(Stored items)
──────────────────────────────

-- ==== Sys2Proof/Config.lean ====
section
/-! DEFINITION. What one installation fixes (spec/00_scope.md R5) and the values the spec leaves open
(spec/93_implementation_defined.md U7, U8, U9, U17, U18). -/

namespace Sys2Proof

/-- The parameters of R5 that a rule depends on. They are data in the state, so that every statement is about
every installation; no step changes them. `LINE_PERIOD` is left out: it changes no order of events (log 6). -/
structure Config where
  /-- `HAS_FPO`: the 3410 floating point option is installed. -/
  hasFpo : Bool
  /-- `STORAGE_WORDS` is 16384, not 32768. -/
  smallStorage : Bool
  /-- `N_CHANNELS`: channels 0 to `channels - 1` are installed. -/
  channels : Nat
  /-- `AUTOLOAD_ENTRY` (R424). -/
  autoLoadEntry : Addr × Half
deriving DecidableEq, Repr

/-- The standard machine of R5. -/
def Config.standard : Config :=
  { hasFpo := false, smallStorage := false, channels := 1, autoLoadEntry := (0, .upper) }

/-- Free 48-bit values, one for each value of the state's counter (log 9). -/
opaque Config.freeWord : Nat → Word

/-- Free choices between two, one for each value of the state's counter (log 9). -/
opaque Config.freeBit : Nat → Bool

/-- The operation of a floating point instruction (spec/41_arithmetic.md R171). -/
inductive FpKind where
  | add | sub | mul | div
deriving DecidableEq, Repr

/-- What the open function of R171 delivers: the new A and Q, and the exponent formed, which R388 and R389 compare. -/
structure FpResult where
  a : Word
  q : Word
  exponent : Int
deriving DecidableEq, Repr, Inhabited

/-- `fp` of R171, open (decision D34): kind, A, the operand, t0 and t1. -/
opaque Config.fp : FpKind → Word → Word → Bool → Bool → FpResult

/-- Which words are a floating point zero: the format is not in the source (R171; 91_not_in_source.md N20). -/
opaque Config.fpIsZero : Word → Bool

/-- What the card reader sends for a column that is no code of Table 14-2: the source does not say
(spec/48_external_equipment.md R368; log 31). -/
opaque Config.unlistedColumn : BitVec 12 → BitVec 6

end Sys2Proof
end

──────────────────────────────

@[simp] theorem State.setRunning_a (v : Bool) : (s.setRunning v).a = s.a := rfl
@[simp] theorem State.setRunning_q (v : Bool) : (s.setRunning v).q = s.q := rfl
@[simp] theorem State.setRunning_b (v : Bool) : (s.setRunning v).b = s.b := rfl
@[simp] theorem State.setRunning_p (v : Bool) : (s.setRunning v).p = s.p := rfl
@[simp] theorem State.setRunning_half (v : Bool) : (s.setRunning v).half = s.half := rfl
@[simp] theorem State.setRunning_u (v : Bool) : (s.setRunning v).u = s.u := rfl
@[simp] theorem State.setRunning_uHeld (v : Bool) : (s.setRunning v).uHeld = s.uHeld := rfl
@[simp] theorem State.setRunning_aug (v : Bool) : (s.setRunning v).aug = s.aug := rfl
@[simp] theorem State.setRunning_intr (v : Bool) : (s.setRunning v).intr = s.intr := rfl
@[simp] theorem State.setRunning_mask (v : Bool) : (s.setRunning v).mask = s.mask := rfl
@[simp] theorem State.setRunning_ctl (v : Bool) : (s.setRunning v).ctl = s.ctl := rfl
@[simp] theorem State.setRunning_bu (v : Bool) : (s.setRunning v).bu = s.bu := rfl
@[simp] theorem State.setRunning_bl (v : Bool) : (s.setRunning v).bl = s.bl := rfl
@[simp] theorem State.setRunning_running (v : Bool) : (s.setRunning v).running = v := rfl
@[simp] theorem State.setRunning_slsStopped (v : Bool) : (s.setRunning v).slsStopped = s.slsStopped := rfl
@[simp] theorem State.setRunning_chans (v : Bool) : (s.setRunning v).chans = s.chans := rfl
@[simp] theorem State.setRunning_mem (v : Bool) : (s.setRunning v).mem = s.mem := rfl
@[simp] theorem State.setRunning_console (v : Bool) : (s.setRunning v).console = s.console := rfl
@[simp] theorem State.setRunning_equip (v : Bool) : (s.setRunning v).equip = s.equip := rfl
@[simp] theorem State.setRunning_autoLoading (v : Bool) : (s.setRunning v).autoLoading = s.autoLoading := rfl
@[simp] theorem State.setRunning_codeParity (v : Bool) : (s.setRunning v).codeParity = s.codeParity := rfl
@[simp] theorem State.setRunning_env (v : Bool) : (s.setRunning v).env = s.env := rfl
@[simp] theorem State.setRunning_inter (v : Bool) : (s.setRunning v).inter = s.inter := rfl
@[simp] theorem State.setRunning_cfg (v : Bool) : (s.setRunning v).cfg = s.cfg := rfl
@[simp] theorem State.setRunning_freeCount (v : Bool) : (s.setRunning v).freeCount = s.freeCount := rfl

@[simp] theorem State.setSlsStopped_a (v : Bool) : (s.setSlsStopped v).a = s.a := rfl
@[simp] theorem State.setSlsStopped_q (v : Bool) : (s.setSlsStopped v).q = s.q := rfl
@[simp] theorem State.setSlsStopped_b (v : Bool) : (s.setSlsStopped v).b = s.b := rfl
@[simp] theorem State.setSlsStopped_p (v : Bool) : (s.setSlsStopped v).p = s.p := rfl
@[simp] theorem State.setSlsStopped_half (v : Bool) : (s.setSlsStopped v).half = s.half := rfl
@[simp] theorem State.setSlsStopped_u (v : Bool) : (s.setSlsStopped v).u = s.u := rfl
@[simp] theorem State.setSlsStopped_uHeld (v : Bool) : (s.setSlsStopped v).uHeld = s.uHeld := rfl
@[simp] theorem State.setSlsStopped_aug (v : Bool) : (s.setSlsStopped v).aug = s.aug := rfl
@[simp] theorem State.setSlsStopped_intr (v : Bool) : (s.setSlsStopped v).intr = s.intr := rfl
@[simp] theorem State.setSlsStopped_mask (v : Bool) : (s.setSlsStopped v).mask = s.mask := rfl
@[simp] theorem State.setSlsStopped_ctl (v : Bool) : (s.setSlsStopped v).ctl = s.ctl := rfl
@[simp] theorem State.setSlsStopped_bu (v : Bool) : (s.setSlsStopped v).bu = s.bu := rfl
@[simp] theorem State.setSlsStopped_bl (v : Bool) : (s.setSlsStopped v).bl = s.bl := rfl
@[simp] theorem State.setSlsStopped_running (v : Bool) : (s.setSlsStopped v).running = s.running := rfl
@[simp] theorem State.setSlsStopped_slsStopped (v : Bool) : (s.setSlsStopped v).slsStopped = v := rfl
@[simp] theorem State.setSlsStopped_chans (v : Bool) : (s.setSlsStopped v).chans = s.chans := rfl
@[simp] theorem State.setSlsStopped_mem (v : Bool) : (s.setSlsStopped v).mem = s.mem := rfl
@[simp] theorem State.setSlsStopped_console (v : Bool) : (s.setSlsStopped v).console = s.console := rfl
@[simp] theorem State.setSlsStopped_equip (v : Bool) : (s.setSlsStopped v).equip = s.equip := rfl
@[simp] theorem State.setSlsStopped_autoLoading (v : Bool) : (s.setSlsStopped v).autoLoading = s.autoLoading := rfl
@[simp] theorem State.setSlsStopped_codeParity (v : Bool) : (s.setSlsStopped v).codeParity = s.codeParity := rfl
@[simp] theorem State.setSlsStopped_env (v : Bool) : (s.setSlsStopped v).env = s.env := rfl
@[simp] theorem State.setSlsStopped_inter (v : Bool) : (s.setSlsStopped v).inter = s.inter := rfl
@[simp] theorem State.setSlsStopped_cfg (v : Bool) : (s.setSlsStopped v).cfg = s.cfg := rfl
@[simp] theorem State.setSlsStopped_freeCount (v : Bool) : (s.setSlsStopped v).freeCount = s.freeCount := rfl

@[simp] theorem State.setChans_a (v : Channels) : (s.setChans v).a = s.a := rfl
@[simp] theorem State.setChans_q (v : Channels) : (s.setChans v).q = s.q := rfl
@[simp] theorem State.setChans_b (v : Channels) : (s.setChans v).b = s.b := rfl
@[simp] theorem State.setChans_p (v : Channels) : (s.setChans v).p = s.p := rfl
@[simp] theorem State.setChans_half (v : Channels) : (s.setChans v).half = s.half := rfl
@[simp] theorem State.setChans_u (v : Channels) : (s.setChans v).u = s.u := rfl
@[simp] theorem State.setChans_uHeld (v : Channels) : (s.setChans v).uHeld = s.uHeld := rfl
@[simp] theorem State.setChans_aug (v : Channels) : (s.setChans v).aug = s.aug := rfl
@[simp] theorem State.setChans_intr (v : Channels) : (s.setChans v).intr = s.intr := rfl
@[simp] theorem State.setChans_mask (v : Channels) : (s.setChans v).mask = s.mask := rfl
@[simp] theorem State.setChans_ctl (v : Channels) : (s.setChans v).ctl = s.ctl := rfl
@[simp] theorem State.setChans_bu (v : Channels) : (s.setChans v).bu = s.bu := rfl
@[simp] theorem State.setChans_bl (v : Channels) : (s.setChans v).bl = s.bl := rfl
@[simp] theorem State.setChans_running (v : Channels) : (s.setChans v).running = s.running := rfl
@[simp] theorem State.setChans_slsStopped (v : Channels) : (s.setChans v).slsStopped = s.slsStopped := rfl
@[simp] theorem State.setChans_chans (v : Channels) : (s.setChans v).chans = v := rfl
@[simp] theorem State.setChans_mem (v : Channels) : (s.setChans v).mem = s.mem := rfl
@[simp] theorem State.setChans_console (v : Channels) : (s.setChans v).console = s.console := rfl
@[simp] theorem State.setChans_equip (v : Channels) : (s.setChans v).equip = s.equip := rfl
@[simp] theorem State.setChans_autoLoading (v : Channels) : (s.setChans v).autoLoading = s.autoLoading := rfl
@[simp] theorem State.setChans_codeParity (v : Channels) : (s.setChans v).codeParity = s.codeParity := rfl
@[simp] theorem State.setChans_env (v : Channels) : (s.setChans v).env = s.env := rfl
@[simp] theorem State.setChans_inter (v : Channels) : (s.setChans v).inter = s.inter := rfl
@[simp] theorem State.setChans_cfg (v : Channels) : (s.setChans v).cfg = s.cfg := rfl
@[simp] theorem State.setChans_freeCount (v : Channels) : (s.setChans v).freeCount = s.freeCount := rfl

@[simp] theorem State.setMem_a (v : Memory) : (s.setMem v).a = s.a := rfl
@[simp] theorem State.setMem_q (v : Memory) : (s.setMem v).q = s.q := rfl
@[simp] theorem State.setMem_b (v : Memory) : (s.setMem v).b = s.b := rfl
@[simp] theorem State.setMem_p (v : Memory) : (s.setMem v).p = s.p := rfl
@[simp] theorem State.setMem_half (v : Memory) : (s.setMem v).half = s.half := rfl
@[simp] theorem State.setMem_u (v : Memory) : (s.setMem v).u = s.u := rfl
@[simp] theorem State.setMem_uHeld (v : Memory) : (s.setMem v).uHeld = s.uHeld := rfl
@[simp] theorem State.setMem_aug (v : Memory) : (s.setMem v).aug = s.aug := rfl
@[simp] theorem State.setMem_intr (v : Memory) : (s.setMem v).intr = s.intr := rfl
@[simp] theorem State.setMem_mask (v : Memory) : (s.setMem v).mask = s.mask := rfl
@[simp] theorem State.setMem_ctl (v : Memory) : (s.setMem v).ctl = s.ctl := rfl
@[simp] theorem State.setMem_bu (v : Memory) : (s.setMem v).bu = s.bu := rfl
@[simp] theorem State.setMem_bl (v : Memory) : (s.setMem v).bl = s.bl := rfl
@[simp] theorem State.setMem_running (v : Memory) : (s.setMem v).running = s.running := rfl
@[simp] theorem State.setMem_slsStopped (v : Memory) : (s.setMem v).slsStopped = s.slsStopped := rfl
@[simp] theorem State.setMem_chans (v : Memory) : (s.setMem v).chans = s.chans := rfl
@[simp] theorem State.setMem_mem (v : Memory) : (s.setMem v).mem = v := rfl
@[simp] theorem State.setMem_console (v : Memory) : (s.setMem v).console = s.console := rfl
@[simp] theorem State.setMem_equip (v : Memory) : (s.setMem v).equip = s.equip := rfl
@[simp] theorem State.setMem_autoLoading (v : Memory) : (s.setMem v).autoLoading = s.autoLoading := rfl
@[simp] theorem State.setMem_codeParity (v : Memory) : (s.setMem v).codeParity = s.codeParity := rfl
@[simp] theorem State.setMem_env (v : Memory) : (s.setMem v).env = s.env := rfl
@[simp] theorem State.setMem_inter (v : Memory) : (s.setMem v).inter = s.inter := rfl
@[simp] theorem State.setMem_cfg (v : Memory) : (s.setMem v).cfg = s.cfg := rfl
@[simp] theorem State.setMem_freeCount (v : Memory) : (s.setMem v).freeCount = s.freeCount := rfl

──────────────────────────────

- [Problem]:
Using the entries above, return exactly the lines from the line with "(s.setMem v).b = s.b := rfl" to the line with "(s.setMem v).env = s.env := rfl", counting both of those lines.

- [Task output]:
@[simp] theorem State.setMem_b (v : Memory) : (s.setMem v).b = s.b := rfl
@[simp] theorem State.setMem_p (v : Memory) : (s.setMem v).p = s.p := rfl
@[simp] theorem State.setMem_half (v : Memory) : (s.setMem v).half = s.half := rfl
@[simp] theorem State.setMem_u (v : Memory) : (s.setMem v).u = s.u := rfl
@[simp] theorem State.setMem_uHeld (v : Memory) : (s.setMem v).uHeld = s.uHeld := rfl
@[simp] theorem State.setMem_aug (v : Memory) : (s.setMem v).aug = s.aug := rfl
@[simp] theorem State.setMem_intr (v : Memory) : (s.setMem v).intr = s.intr := rfl
@[simp] theorem State.setMem_mask (v : Memory) : (s.setMem v).mask = s.mask := rfl
@[simp] theorem State.setMem_ctl (v : Memory) : (s.setMem v).ctl = s.ctl := rfl
@[simp] theorem State.setMem_bu (v : Memory) : (s.setMem v).bu = s.bu := rfl
@[simp] theorem State.setMem_bl (v : Memory) : (s.setMem v).bl = s.bl := rfl
@[simp] theorem State.setMem_running (v : Memory) : (s.setMem v).running = s.running := rfl
@[simp] theorem State.setMem_slsStopped (v : Memory) : (s.setMem v).slsStopped = s.slsStopped := rfl
@[simp] theorem State.setMem_chans (v : Memory) : (s.setMem v).chans = s.chans := rfl
@[simp] theorem State.setMem_mem (v : Memory) : (s.setMem v).mem = v := rfl
@[simp] theorem State.setMem_console (v : Memory) : (s.setMem v).console = s.console := rfl
@[simp] theorem State.setMem_equip (v : Memory) : (s.setMem v).equip = s.equip := rfl
@[simp] theorem State.setMem_autoLoading (v : Memory) : (s.setMem v).autoLoading = s.autoLoading := rfl
@[simp] theorem State.setMem_codeParity (v : Memory) : (s.setMem v).codeParity = s.codeParity := rfl
@[simp] theorem State.setMem_env (v : Memory) : (s.setMem v).env = s.env := rfl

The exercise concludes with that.